⟨

/-- The command CTRL sends at `ISSUE.1` for a page program is that of the chunk (R157, R160). -/
theorem pending_program_insideOnePage (hc : ControlOk s) (h : WriteOk s) (hs : s.seq.head? = some .issue1)
    (hk : s.work.arg.kind = .pageProgram) : InsideOnePage s.cfg s.work.arg.a.toNat s.work.arg.n.toNat := by
  obtain ⟨hleg, hkind, -⟩ := hc
  obtain ⟨-, hloop, harg⟩ := h
  match hq : s.seq, hs with
  | [.issue1], _ => simp [hq, legalSeq, Label.instr] at hleg
  | .issue1 :: l :: up, _ =>
    have hcaller : issueCaller s.seq = some l := by rw [hq]; rfl
    have hl : l.kind = some .pageProgram := hk ▸ hkind l hcaller
    obtain rfl := eq_wr3_of_kind hl
    have halone : up = [] := by
      rw [hq] at hleg
      rcases legal_head (legal_cons_cons_iff.1 hleg).2 with ⟨hup, -⟩ | ⟨-, hsub⟩
      · exact hup
      · exact absurd rfl hsub
    have hchunk : ChunkOk s := hloop .wr3 (by rw [hq, halone]; rfl) rfl
    rw [harg hcaller]
    exact hchunk.insideOnePage

/-- CTRL's labelled step sends no page-program command that leaves its page. -/
theorem micro_programs (hc : ControlOk s) (h : WriteOk s) (hp : ProgramsInsidePages s) :
    ProgramsInsidePages (micro s) := by
  obtain ⟨-, htrace⟩ := micro_shows s
  intro cmd ok hmem
  rw [(micro_space s).1]
  rcases htrace with htrace | ⟨e, htrace, hsent⟩ <;> rw [htrace] at hmem
  · exact hp cmd ok hmem
  · rcases List.mem_cons.1 hmem with he | hmem
    · obtain ⟨hs, hk, rfl⟩ := hsent _ _ _ he.symm
      rw [← hk]
      exact pending_program_insideOnePage hc h hs hk.symm
    · exact hp cmd ok hmem

end Shows

/-! ### The other agents and the whole step -/

/-- An agent other than CTRL calls no primitive; it leaves `PROGRESS` but to start an operation or to reset. -/
theorem agentStep_shows {e : Event} {s t : State} (h : agentStep e s = .next t) :
    t.io.trace = s.io.trace
      ∧ (t.regs.progress = s.regs.progress ∨ (∃ v, t = start v s) ∨ t = resetBlock s) := by
  cases e with
  | hostWrite addr w v =>
    simp only [agentStep] at h
    split at h <;> cases h
    next i _ =>
      rcases regWrite_cases i v s with h | ⟨-, -, h⟩ | ⟨-, -, h⟩ | ⟨-, -, h⟩ | ⟨-, -, h⟩ <;> rw [h]
      case inr.inl => exact ⟨rfl, .inr (.inl ⟨v, rfl⟩)⟩
      all_goals exact ⟨rfl, .inl rfl⟩
  | hostRead | hbWrite | hbRead =>
    simp only [agentStep] at h
    split at h <;> cases h
    exact ⟨rfl, .inl rfl⟩
  | tick => cases h; exact ⟨by simp, .inl (by simp)⟩
  | cbRx done =>
    obtain ⟨hregs, -, -, -, -, -, hio⟩ := completeRx_frame h
    exact ⟨by rw [hio], .inl (by rw [hregs]; rfl)⟩
  | cbTx done =>
    obtain ⟨hregs, -, -, -, -, -, hio⟩ := completeTx_frame h
    exact ⟨by rw [hio], .inl (by rw [hregs]; rfl)⟩
  | linkStore k i b => obtain rfl | ⟨_, _, _, _, _, rfl⟩ := storeEarly_cases h <;> exact ⟨rfl, .inl rfl⟩
  | linkFetch k i => obtain rfl | ⟨_, _, _, _, rfl⟩ := fetchEarly_cases h <;> exact ⟨rfl, .inl rfl⟩
  | linkResidue i b => obtain rfl | ⟨_, _, _, _, rfl⟩ := residue_cases h <;> exact ⟨rfl, .inl rfl⟩
  | rst => cases h; exact ⟨rfl, .inr (.inr rfl)⟩
  | ctrl | linkDropRx | linkDropTx => cases h; exact ⟨rfl, .inl rfl⟩

/-- The other agents leave the write loop alone, while reset and a start leave WRITE altogether. -/
theorem agentStep_writeOk {e : Event} {s t : State} (h : WriteOk s) (hst : agentStep e s = .next t) : WriteOk t := by
  have hstart (v : Word) : WriteOk (start v s) := writeOk_at (l := .start1) rfl nofun nofun
  rcases (agentStep_shows hst).2 with hprog | ⟨v, rfl⟩ | rfl
  rotate_left
  · exact hstart v
  · exact writeOk_of_idle rfl
  have hcfg := (agentStep_space hst).1
  rcases agentStep_block_cases hst with ⟨-, rfl⟩ | ⟨-, rfl⟩ | ⟨v, -, rfl⟩ | ⟨-, hkept⟩
  · refine h.move ?_ (loopPlace_of_eq (by simp)) fun hc => ⟨by simpa using hc, by simp [tick_work]⟩
    rw [tick_eq]
    rfl
  · exact writeOk_of_idle rfl
  · exact hstart v
  · obtain ⟨hseq, hwork, -, -, -⟩ := hkept
    have hkept : LoopKept s t := by rw [LoopKept, State.loopVars, State.loopVars, hcfg, hwork, hprog]
    exact h.move hkept (loopPlace_of_eq (by rw [hseq])) fun hc => ⟨hseq ▸ hc, by rw [hwork]⟩

theorem agentStep_programs {e : Event} {s t : State} (h : ProgramsInsidePages s) (hst : agentStep e s = .next t) :
    ProgramsInsidePages t := by
  rw [ProgramsInsidePages, (agentStep_shows hst).1, (agentStep_space hst).1]
  exact h

/-- Taking the event off the schedule leaves the loop and the trace. -/
theorem takeEvent_writeOk {s : State} (h : WriteOk s) (e : Event) (rest : List Event) :
    WriteOk (s.takeEvent e rest) := by
  have hkept : LoopKept s (s.takeEvent e rest) := by simp [LoopKept, State.loopVars]
  exact h.move hkept (loopPlace_of_eq (by rw [takeEvent_seq])) fun hc => ⟨by simpa using hc, by simp⟩

theorem takeEvent_programs {s : State} (h : ProgramsInsidePages s) (e : Event) (rest : List Event) :
    ProgramsInsidePages (s.takeEvent e rest) := by
  simpa [ProgramsInsidePages] using h

/-- What the geometry of a valid configuration gives the loop (R6). -/
theorem geometry_of_valid {c : Config} (h : c.valid = true) : 1 ≤ c.pageSize ∧ c.capacity ≤ 2 ^ 32 := by
  simp only [Config.valid, Config.geometryOk, Config.capacityFits, Bool.and_eq_true, decide_eq_true_eq] at h
  obtain ⟨⟨⟨⟨⟨⟨⟨hp, -⟩, -⟩, -⟩, -, hcap⟩, -⟩, -⟩, -⟩ := h
  exact ⟨hp, hcap⟩

/-- Every step keeps the loop variables right, whatever the trace. -/
theorem step_writeOk {s t : State} (hc : ControlOk s) (h : WriteOk s) (hst : step s = .next t) : WriteOk t := by
  obtain ⟨hpage, hcap⟩ := geometry_of_valid (step_cases hst).1
  rcases step_micro hc hst with rfl | ⟨_, rest, -, -, rfl⟩ | ⟨a, rest, -, -, rfl⟩ | ⟨e, rest, -, -, ha⟩
  · exact h
  · exact takeEvent_writeOk h _ _
  · exact micro_writeOk (by simpa using hpage) (by simpa using hcap) (takeEvent_control hc _ _)
      (takeEvent_writeOk h _ _)
  · exact agentStep_writeOk (takeEvent_writeOk h _ _) ha

/-- Settles O53: the loop variables stay right, CTRL sends only commands of chunks, and the other agents send none. -/
theorem programCommandsStayInsidePages : Obligations.ProgramCommandsStayInsidePages := by
  intro s t hc h hp hst
  refine ⟨step_writeOk hc h hst, ?_⟩
  rcases step_micro hc hst with rfl | ⟨_, rest, -, -, rfl⟩ | ⟨a, rest, -, -, rfl⟩ | ⟨e, rest, -, -, ha⟩
  · exact hp
  · exact takeEvent_programs hp _ _
  · exact micro_programs (takeEvent_control hc _ _) (takeEvent_writeOk h _ _) (takeEvent_programs hp _ _)
  · exact agentStep_programs (takeEvent_programs hp _ _) ha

⟩

_Problem to solve_
When a line in the material includes the word "pageProgram", copy it out.

_The completed task_
    (hk : s.work.arg.kind = .pageProgram) : InsideOnePage s.cfg s.work.arg.a.toNat s.work.arg.n.toNat := by
    have hl : l.kind = some .pageProgram := hk ▸ hkind l hcaller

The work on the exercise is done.